Model Comparison Table
| Model | Dimensions | Type | Best For | RAM on 512MB | Cost |
|---|---|---|---|---|---|
| ⭐ Jina AI v2 base-en | 768 | API | Constrained servers — my production choice | ~0 MB (API call) | 1M tokens free/month |
| OpenAI text-embedding-3-small | 1536 | API | General RAG, best quality/cost balance | ~0 MB (API call) | $0.02 per 1M tokens |
| OpenAI text-embedding-3-large | 3072 (MRL: → 256) | API + MRL | Max accuracy — truncate to 512 for 80% storage savings | ~0 MB (API call) | $0.13 per 1M tokens |
| all-MiniLM-L6-v2 | 384 | ⚠️ Local | Offline dev/testing ONLY | ~400 MB — OOM RISK | Free but kills server |
| all-mpnet-base-v2 | 768 | ⚠️ Local | Higher accuracy than MiniLM — local dev only | ~450 MB — OOM KILL | Free local only |
| Google textembedding-gecko | 768 | API | GCP ecosystem, good multilingual | ~0 MB | Paid after free quota |
Why I Use Jina AI in Production
from langchain_community.embeddings import JinaEmbeddings
embeddings = JinaEmbeddings(
jina_api_key="your_key",
model_name="jina-embeddings-v2-base-en"
)
# Batch embedding — critical for large files
# Jina free tier: per-request token limits
# Solution: batch at 5 chunks per call with 200ms pause
async def embed_in_batches(chunks: list[str], batch_size: int = 5):
vectors = []
for i in range(0, len(chunks), batch_size):
batch = chunks[i:i + batch_size]
batch_vectors = embeddings.embed_documents(batch)

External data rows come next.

-- ==== Sys2Proof/Machine/Orchestrator.lean ====
section
/-! DEFINITION. The amplifier network orchestrator: a state machine whose every action is one block
step (`44_orchestrator.md`). -/

namespace Sys2Proof.Machine

/-- Launch, the effect of START in network mode (rule R98): `N` fresh VMs, each with its phase setting
as its first input.  The phase pushes cannot overflow, since `Q_CAP ≥ 2`. -/
def State.launch (s : State) : State :=
  { s with
    vms := (List.range s.params.n).map fun i =>
      { Vm.construct s.prog with inQ := push [] (s.phase.getD i 0) }
    signal := 0
    sigValid := true
    turn := 0
    passCount := 0
    result := 0
    netErr := ⟨.none, 0, 0, 0⟩
    netState := .turnSend }

/-- Ends the network run with an error; no register but `net_state` and `net_err` changes
(rule R109). -/
def State.failNetwork (s : State) (e : NetErr) : State := { s with netState := .error, netErr := e }

/-- Send, in state `TURN_SEND` (rule R99): pushes the signal when there is one to forward, and calls
the VM. -/
def State.send (s : State) : State :=
  let v := s.vm s.turn
  if s.sigValid = true ∧ queueFull s.params.qCap v.inQ = true then
    s.failNetwork ⟨.queueOverflow, v.ip, 0, s.turn⟩
  else
    let v' := if s.sigValid then { v with inQ := push v.inQ s.signal } else v
    { s.setVm s.turn v'.call with netState := .turnRun }

/-- The end of a turn's run: the block step of `TURN_RUN` in which `VM[turn]` is no longer `Running`
(rule R100). -/
def State.endRun (s : State) : State := { s with netState := .turnCollect }

/-- The next turn, or the end of the pass (the last lines of rule R101). -/
def State.nextTurn (s : State) : State :=
  if s.turn + 1 < s.params.n then { s with turn := s.turn + 1, netState := .turnSend }
  else { s with netState := .passEnd }

/-- Collect, in state `TURN_COLLECT` (rule R101): a fault is carried up; otherwise the VM's oldest
unread output becomes the signal; a VM halted without output drains; a VM that waits without output
starves the network. -/
def State.collect (s : State) : State :=
  let v := s.vm s.turn
  if v.state = .faulted then s.failNetwork ⟨v.err.kind, v.err.address, v.err.word, s.turn⟩
  else match v.outQ with
    | x :: rest => { s.setVm s.turn { v with outQ := rest } with signal := x, sigValid := true }.nextTurn
    | [] =>
      if v.state = .halted then { s with sigValid := false }.nextTurn
      else s.failNetwork ⟨.inputStarved, v.ip, 0, s.turn⟩

/-- End of pass, in state `PASS_END` (rule R102): the test reads only `VM[N-1]` (rule R107). -/
def State.passEnd (s : State) : State :=
  let s' := { s with passCount := s.passCount + 1 }
  if s.feedback = false ∨ (s.vm (s.params.n - 1)).state = .halted then
    { s' with result := s.signal, netState := .done }
  else { s' with turn := 0, netState := .turnSend }

/-- The block step taken when no VM is to execute an instruction.  `IDLE`, `DONE` and `ERROR` have no
step (rule R103): the block waits for the host, and nothing changes (log 6). -/
def State.orchestrate (s : State) : State :=
  match s.netState with
  | .turnSend => s.send
  | .turnRun => s.endRun
  | .turnCollect => s.collect
  | .passEnd => s.passEnd
  | .idle | .done | .error => s

end Sys2Proof.Machine
end

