/-- A block that is not busy takes CONFIGURE and START one after the other, when the phases are well
typed. -/
theorem State.request_launch (hb : s.busy = false) :
    ((s.request (.configure .network fb phase)).bind fun s1 => s1.request .start) =
      if (Txn.configure .network fb phase).wellTyped s.params = false then .error .illTyped
      else .ok (s.launched fb phase) := by
  have hconf := State.refusal_configure_of_not_busy (fb := fb) (phase := phase) hb (mode := .network)
  split
  · next hill =>
    rw [if_pos hill] at hconf
    rw [State.request_of_refused hconf]
    rfl
  · next hwell =>
    rw [if_neg hwell] at hconf
    rw [State.request_of_allowed hconf]
    obtain ⟨hnet, -⟩ := State.of_not_busy hb
    have hbusy : (s.perform (.configure .network fb phase)).busy = false :=
      Bool.or_eq_false_iff.2 ⟨hnet, rfl⟩
    exact State.request_of_allowed (State.refusal_start_of_not_busy hbusy)

/-- A run that is answered has ended in `DONE`, and leaves a block that is not busy with the same program
(rule R103). -/
theorem State.networkRun_ok (hb : s.busy = false) (h : s.networkRun fuel fb phase = .ok t) :
    t.netState = .done ∧ t.params = s.params ∧ t.prog = s.prog ∧ t.busy = false := by
  unfold State.networkRun at h
  rw [State.request_launch hb] at h
  split_ifs at h
  dsimp only at h
  split at h
  · cases h
  · next t' hw =>
    split_ifs at h with herr
    cases h
    obtain ⟨hended, hsame⟩ := State.waitNetwork_some hw
    have hdone : t.netState = .done := hended.resolve_right herr
    have hmode : t.blkMode = .network := hsame.blkMode
    exact ⟨hdone, hsame.params, hsame.prog, by simp [State.busy, State.netBusy, hdone, hmode]⟩

/-- A run that is not answered gives the search no value. -/
theorem State.networkRun_error_ne_best {r : SearchResult} (h : s.networkRun fuel fb phase = .error r) (v : Int) :
    r ≠ .best v := by
  unfold State.networkRun at h
  split at h
  · cases h; simp
  · split at h
    · cases h; simp
    · split_ifs at h
      cases h; simp

/-- The block as the search finds it before a run: the program loaded into `s0`, and no run going on. -/
structure State.Reloaded (s0 s : State) : Prop where
  params : s.params = s0.params
  prog : s.prog = s0.prog
  notBusy : s.busy = false

/-- A launch writes every field but the parameters, the program image and the host's lists (rule R98). -/
theorem State.Reloaded.launched_withoutHost (h : s0.Reloaded s) :
    (s.launched fb phase).withoutHost = (s0.launched fb phase).withoutHost := by
  simp [State.launched, State.launch, State.answer, State.withoutHost, h.params, h.prog]

/-- Every run starts from a fresh copy of the program, so it goes as the first run after the load did
(rule R32). -/
theorem State.Reloaded.networkRun_map (h0 : s0.busy = false) (h : s0.Reloaded s) :
    (s.networkRun fuel fb phase).map State.withoutHost =
      (s0.networkRun fuel fb phase).map State.withoutHost := by
  have hwait := State.waitNetwork_congr (fuel := fuel) (h.launched_withoutHost (fb := fb) (phase := phase))
  unfold State.networkRun
  rw [State.request_launch h.notBusy, State.request_launch h0, h.params]
  split_ifs
  · rfl
  dsimp only
  cases hs0 : (s0.launched fb phase).waitNetwork fuel with
  | none =>
    have hs : (s.launched fb phase).waitNetwork fuel = none := by simpa [hs0] using hwait
    rw [hs]
  | some t0 =>
    obtain ⟨t, hs, ht⟩ : ∃ t, (s.launched fb phase).waitNetwork fuel = some t ∧
        t.withoutHost = t0.withoutHost := by simpa [hs0] using hwait
    have hnet : t.netState = t0.netState := (congrArg State.netState ht :)
    have herr : t.netErr = t0.netErr := (congrArg State.netErr ht :)
    rw [hs]
    dsimp only
    rw [hnet, herr]
    split
    · rfl
    · exact congrArg Except.ok ht

/-- The first run after the load answers as the next one does, but for the host's lists. -/
theorem State.Reloaded.networkRun_ok (h0 : s0.busy = false) (h : s0.Reloaded s)
    (hrun : s0.networkRun fuel fb phase = .ok t) :
    ∃ s', s.networkRun fuel fb phase = .ok s' ∧ s'.result = t.result ∧ s0.Reloaded s' := by
  have heq := h.networkRun_map (fuel := fuel) (fb := fb) (phase := phase) h0
  rw [hrun] at heq
  cases hs : s.networkRun fuel fb phase with
  | error r => rw [hs] at heq; cases heq
  | ok s' =>
    rw [hs] at heq
    have hst : s'.withoutHost = t.withoutHost := Except.ok.inj heq
    obtain ⟨-, hparams, hprog, hbusy⟩ := State.networkRun_ok h.notBusy hs
    exact ⟨s', rfl, (congrArg State.result hst :), hparams.trans h.params, hprog.trans h.prog, hbusy⟩

theorem State.Reloaded.networkRun_error (h0 : s0.busy = false) (h : s0.Reloaded s) {r : SearchResult}
    (hrun : s0.networkRun fuel fb phase = .error r) : s.networkRun fuel fb phase = .error r := by
  have heq := h.networkRun_map (fuel := fuel) (fb := fb) (phase := phase) h0
  rw [hrun] at heq
  cases hs : s.networkRun fuel fb phase with
  | error r' => rw [hs] at heq; exact heq
  | ok s' => rw [hs] at heq; cases heq

/-! ### The loop over the permutations -/

/-- The best result so far, when a run has given `r`. -/
def bestWith (best : Option Int) (r : Int) : Int := best.elim r (max · r)

theorem le_bestWith (best : Option Int) (r : Int) : r ≤ bestWith best r ∧ ∀ b ∈ best, b ≤ bestWith best r := by
  cases best <;> simp [bestWith]

theorem bestWith_eq (best : Option Int) (r : Int) : bestWith best r = r ∨ best = some (bestWith best r) := by
  cases best with
  | none => exact .inl rfl
  | some b => exact (max_choice b r).symm.imp_right fun h => congrArg some h.symm

theorem State.searchFrom_cons_ok {best : Option Int} {rest : List (List Int)}
    (h : s.networkRun fuel fb phase = .ok t) :
    s.searchFrom fuel fb best (phase :: rest) = t.searchFrom fuel fb (some (bestWith best t.result)) rest := by
  rw [State.searchFrom, h]
  cases best <;> rfl

theorem State.searchFrom_cons_error {best : Option Int} {rest : List (List Int)} {r : SearchResult}
    (h : s.networkRun fuel fb phase = .error r) : s.searchFrom fuel fb best (phase :: rest) = r := by
  rw [State.searchFrom, h]

/-- After runs that all end in `DONE`, the first error is the search's answer. -/
theorem State.Reloaded.searchFrom_error (h0 : s0.busy = false) (h : s0.Reloaded s) {best : Option Int}
    {pre post : List (List Int)} {r : SearchResult}
    (hpre : ∀ p ∈ pre, ∃ t, s0.networkRun fuel fb p = .ok t)
    (hrun : s0.networkRun fuel fb phase = .error r) :
    s.searchFrom fuel fb best (pre ++ phase :: post) = r := by
  induction pre generalizing s best with
  | nil => exact State.searchFrom_cons_error (h.networkRun_error h0 hrun)
  | cons p pre ih =>
    obtain ⟨t, ht⟩ := hpre p (by simp)
    obtain ⟨s', hs', -, hnext⟩ := h.networkRun_ok h0 ht
    rw [List.cons_append, State.searchFrom_cons_ok hs']
    exact ih hnext fun q hq => hpre q (by simp [hq])

/-- A search that answers `v` has seen every run end in `DONE` with at most `v`, and `v` itself from one of
them or as the best result it began with. -/
theorem State.Reloaded.searchFrom_best (h0 : s0.busy = false) (h : s0.Reloaded s) {best : Option Int}
    {perms : List (List Int)} {v : Int} (hv : s.searchFrom fuel fb best perms = .best v) :
    (∀ p ∈ perms, ∃ t, s0.networkRun fuel fb p = .ok t ∧ t.netState = .done ∧ t.result ≤ v) ∧
    (∀ b ∈ best, b ≤ v) ∧
    (best = some v ∨ ∃ p ∈ perms, ∃ t, s0.networkRun fuel fb p = .ok t ∧ t.result = v) := by
  induction perms generalizing s best with
  | nil =>
    cases best with
    | none => cases hv
    | some b => cases hv; simp
  | cons p perms ih =>
    cases hrun : s0.networkRun fuel fb p with
    | error r =>
      rw [State.searchFrom_cons_error (h.networkRun_error h0 hrun)] at hv
      exact absurd hv (State.networkRun_error_ne_best hrun v)
    | ok t =>
      obtain ⟨s', hs', hresult, hnext⟩ := h.networkRun_ok h0 hrun
      obtain ⟨hdone, -⟩ := State.networkRun_ok h0 hrun
      rw [State.searchFrom_cons_ok hs', hresult] at hv
      obtain ⟨hall, hle, hfrom⟩ := ih hnext hv
      have hbest : bestWith best t.result ≤ v := hle _ rfl
      obtain ⟨hr, hb⟩ := le_bestWith best t.result
      refine ⟨List.forall_mem_cons.2 ⟨⟨t, hrun, hdone, hr.trans hbest⟩, hall⟩,
        fun b hmem => (hb b hmem).trans hbest, ?_⟩
      rcases hfrom with hfrom | ⟨q, hq, hqv⟩
      · rw [← Option.some.inj hfrom]
        exact (bestWith_eq best t.result).symm.imp_right fun heq => ⟨p, by simp, t, hrun, heq.symm⟩
      · exact .inr ⟨q, by simp [hq], hqv⟩

/-- After a LOAD that was not refused the search begins with no run going on. -/
theorem State.request_load_ok {program : List Int} (h : s.request (.load program) = .ok s0) :
    s0.busy = false ∧ ∀ perms, s.bestSignal fuel program fb perms = s0.searchFrom fuel fb none perms := by
  refine ⟨?_, fun perms => by unfold State.bestSignal; rw [h]⟩
  cases hr : s.refusal (.load program) with
  | some r => rw [State.request_of_refused hr] at h; cases h
  | none =>
    rw [State.request_of_allowed hr] at h
    cases h
    exact State.busy_of_refusal_load_none hr

/-- Settles O57: each earlier run is answered as it is first, and then the error is. -/
theorem searchAbortsOnNetworkError : Obligations.SearchAbortsOnNetworkError := by
  intro fuel s s0 program fb hload
  obtain ⟨h0, hsearch⟩ := State.request_load_ok (fuel := fuel) (fb := fb) hload
  refine ⟨hsearch [], fun pre post perm e hpre hperm => ?_⟩
  rw [hsearch]
  exact State.Reloaded.searchFrom_error h0 ⟨rfl, rfl, h0⟩ (fun p hp => (hpre p hp).imp fun _ h => h.1) hperm

/-- Settles O58: the loop's answer is the greatest of the first runs' results. -/
theorem searchAnswersGreatestResult : Obligations.SearchAnswersGreatestResult := by
  intro fuel s s0 program fb perms v hload hv
  obtain ⟨h0, hsearch⟩ := State.request_load_ok (fuel := fuel) (fb := fb) hload
  rw [hsearch] at hv
  obtain ⟨hall, -, hfrom⟩ := State.Reloaded.searchFrom_best h0 ⟨rfl, rfl, h0⟩ hv
  exact ⟨hall, hfrom.resolve_left (by simp)⟩

end Sys2Proof.Machine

vectors.extend(batch_vectors)
await asyncio.sleep(0.2) # Rate limit protection
return vectors
Why Jina over others on free tier:
- 1M tokens/month free — enough for full legal corpus + ongoing queries
- API-based = 0MB local RAM overhead
- 768-dim = same as Google's gecko, good quality
- Exponential backoff when rate limited:
3s → 6s → 12s → 24s → 48s
Matryoshka Representation Learning (MRL)
MRL is an embedding training technique where the full vector encodes meaning in its first N dimensions. You can truncate without retraining the model.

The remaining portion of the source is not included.